You can skip this section if you wish to use the Wizard.

Cahit Arf needs to know

We deliver all these informatin to Cahit Arf using an options file which includes several

option name=option value

formated options. Each option - value pair should be placed into one line. Lines started with '#' character are comment lines and they have no effect on Cahit Arf. In order to increase readability, you can leave some lines blank as well. An options file may be created either with a text editor manually or Cahit Arf Wizard. Cahit Arf options are as follows :

relation
The value of WEKA relation name (e.g. Weather)
jdbc.driver
The full Java class name of the main driver class of your JDBC driver (e.g org.gjt.mm.mysql.Driver)
jdbc.url
A URL statement indicates your database location. Refer to jour JDBC driver documentation for URL composition rules (e.g. jdbc:mysql://localhost/mydb)
jdbc.user, jdbc.password
User name and password to login to the database server. Unnecessary one(s) might be omitted or left blank of value part.
jdbc.select
The SQL Select statement (e.g. SELECT * FROM WEATHER_OBSERVATIONS ). The number of columns returned from the query must be equal to the number of attributes. Attribute names, on the other hand, would be different from column names of the result set.
attr.0, attr.1 ... attr.n
Attribute definitions acording to columns of the result set of the given select statement. Be careful: attribute indexes start from 0, not 1. attr.0 correspondes to the first column of the query results, attr.1 to the second column and so forth.
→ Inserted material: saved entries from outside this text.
-- ==== Sys2Proof/Machine/State.lean ====
section
/-! DEFINITION. The engine's state as plain data (spec/10_state.md), the reasons for which a step stops, and reset
(spec/70_reset_and_hazards.md R122). -/

namespace Sys2Proof.Machine

/-! ## Why a step can have no successor -/

/-- What `Overflow(name)` of R113 can name: the five counters, the timestamp that runs one cycle ahead, and the dispatch
queue's capacity. -/
inductive Counter where
  | cycle | fetched | retired | dqSum | dqMax | tsDisp | dq
deriving DecidableEq, Repr

/-- The faults of the machine. -/
inductive Fault where
  /-- `Overflow(name)` of R113. Raised by the phases that raise a counter, and only in a finite implementation
  (`CTR_BITS` or `DQ_CAP` given). Safe: the run stops where the reference model goes on, as the spec says. -/
  | overflow (name : Counter)
  /-- The run has ended well and the engine has no further step (R71, R121). Raised by `step` once `DONE = 1` and the
  cycle that set it has run to its end. Safe: the spec gives such a state no successor. -/
  | halted
deriving DecidableEq, Repr

/-- The refusals of the machine. -/
inductive Refusal where
  /-- An instruction of the opcode table whose meaning is not written. No arm of `exec` answers it. Safe. -/
  | notModelled (mnemonic : String)
  /-- `Refused(check, position)` of R112: the `FETCH` phase read a word that fails `WF`. `check` is the first failing
  check and `position` the word's 1-based place in the stream. Safe: the engine gives such a word no meaning. -/
  | illFormed (check : Check) (position : Nat)
deriving DecidableEq, Repr

/-! ## The pieces of the state -/

/-- A register-file entry (R21). `tag` has meaning only while `ready` is false. -/
structure RfEntry where
  ready : Bool
  tag : Nat
deriving DecidableEq, Repr

/-- A result bus (R24). -/
structure Bus where
  busy : Bool
  tag : Nat
  dst : Nat
deriving DecidableEq, Repr

/-- A free bus with the field values that the spec gives it (R25, R86). -/
def Bus.free : Bus := { busy := false, tag := 0, dst := 0 }

/-- One source operand slot of a record: `src[i]`, `src_ready[i]` and `src_tag[i]` of R29. -/
structure Slot where
  src : Operand
  ready : Bool
  tag : Nat
deriving DecidableEq, Repr

/-- The record of one instruction (R29). The bits are `Bool`, and a timestamp of 0 means "stage not yet reached" (R30). -/
structure Record where
  id : Nat
  cls : OpClass
  s0 : Slot
  s1 : Slot
  dst : Operand
  reserved : Bool
  fire : Bool
  fired : Bool
  executed : Bool
  tsFetch : Nat
  tsDisp : Nat
  tsSched : Nat
  tsFire : Nat
  tsExec : Nat
  tsRetire : Nat
deriving DecidableEq, Repr

/-- The phase that runs next (R13, R36). -/
inductive Phase where
  | su1 | ex1 | sch1 | disp1 | su2 | ex2 | sch2 | disp2 | fetch | halted
deriving DecidableEq, Repr

/-- The engine state of R15, with the model's own three fields `params` (R8), `cfg` (which R15 lists) and `stream` (R40)
beside it. `rf` and `bus` are indexed from 0, `dq` is in queue order, `win` is a set of ids kept in rising order without
repeats, and `recs` is the partial map from ids to records kept in rising order of the ids. -/
structure State where
  /-- The parameters of R8. The model's own field: the spec makes them arguments of the model. -/
  params : Params
  /-- `CFG` (R16). -/
  cfg : Config
  /-- The host's descriptor stream (R40). The model's own field: the spec makes it a parameter of the model. -/
  stream : HostStream
  /-- `RF` (R21). -/
  rf : List RfEntry
  /-- `BUS` (R24). -/
  bus : List Bus
  /-- `FU_AVAIL` (R26). -/
  fuAvail : PerClass
  /-- `DQ` (R27), head first. -/
  dq : List Nat
  /-- `WIN` (R28). -/
  win : List Nat
  /-- `REC` (R29). -/
  recs : List (Nat × Record)
  /-- `CYCLE` (R33). -/
  cycle : Nat
  /-- `FETCHED` (R33), which is also the position in the descriptor stream (R38). -/
  fetched : Nat
  /-- `RETIRED` (R33). -/
  retired : Nat
  /-- `DQ_SUM` (R34). -/
  dqSum : Nat
  /-- `DQ_MAX` (R34). -/
  dqMax : Nat
  /-- `EXHAUSTED` (R35). -/
  exhausted : Bool
  /-- `DONE` (R35). -/
  done : Bool
  /-- `PHASE` (R36). -/
  phase : Phase
deriving DecidableEq, Repr

/-! ## Reset (R122) -/

/-- The state after reset when the host presents `cfg` (R122), for the parameters `params` and the stream `stream`. -/
def State.resetWith (params : Params) (cfg : Config) (stream : HostStream) : State :=
  { params := params
    cfg := cfg
    stream := stream
    rf := List.replicate params.nreg { ready := true, tag := 0 }
    bus := List.replicate cfg.r Bus.free
    fuAvail := cfg.k
    dq := []
    win := []
    recs := []
    cycle := 0
    fetched := 0
    retired := 0
    dqSum := 0
    dqMax := 0
    exhausted := false
    done := false
    phase := .su1 }

/-- The parameters of `State.reset`. DESIGN CHOICE (log entry 2): the reference policies and the unbounded reference
counters, and the largest `NREG`, so that no register number an operand field can hold is refused. -/
def Params.reference : Params :=
  { nreg := maxNreg
    arbBus := .oldestFirst
    arbFu := .oldestFirst
    ctrBits := none
    dqCap := none
    hostByteOrder := .littleEndian }

/-- The configuration of `State.reset`. DESIGN CHOICE (log entry 1): the spec gives `CFG` no default, and this is the
configuration of the source's first scenario (program P1 of 95_test_vectors.md). -/
def Config.standard : Config :=
  { r := 1, k := { c0 := 1, c1 := 1, c2 := 1 }, f := 1, trace := none }

/-- The machine right after reset (R122), with the choices of log entries 1 to 3 for what the host supplies: no
descriptor is in the stream, so no invented program stands in it. -/
def State.reset : State :=
  State.resetWith Params.reference Config.standard { words := [], tail := .exhausted }

end Sys2Proof.Machine
end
If you ommit attribute definitions, Cahit Arf generates them from query result.
Each attribute definetion contains two or three parts separated by ':' (colon) character. The format is : attribute-name:class|numeric|string[:q|qs] . attribute-name does not have to be the same with the corresponding column name. The type value would be one of class, numeric, or string. class type differs from string with declaring all possible values at the header of the ARFF file. The last and optional parameter denotes that attribute values will be quoted or not. q means double quote, and qs single quote. If you omit the quote field, the values will not be quoted. You should not list the possible class values of class typed attributes, Cahit Arf extractor will generate them from the result set automaticaly.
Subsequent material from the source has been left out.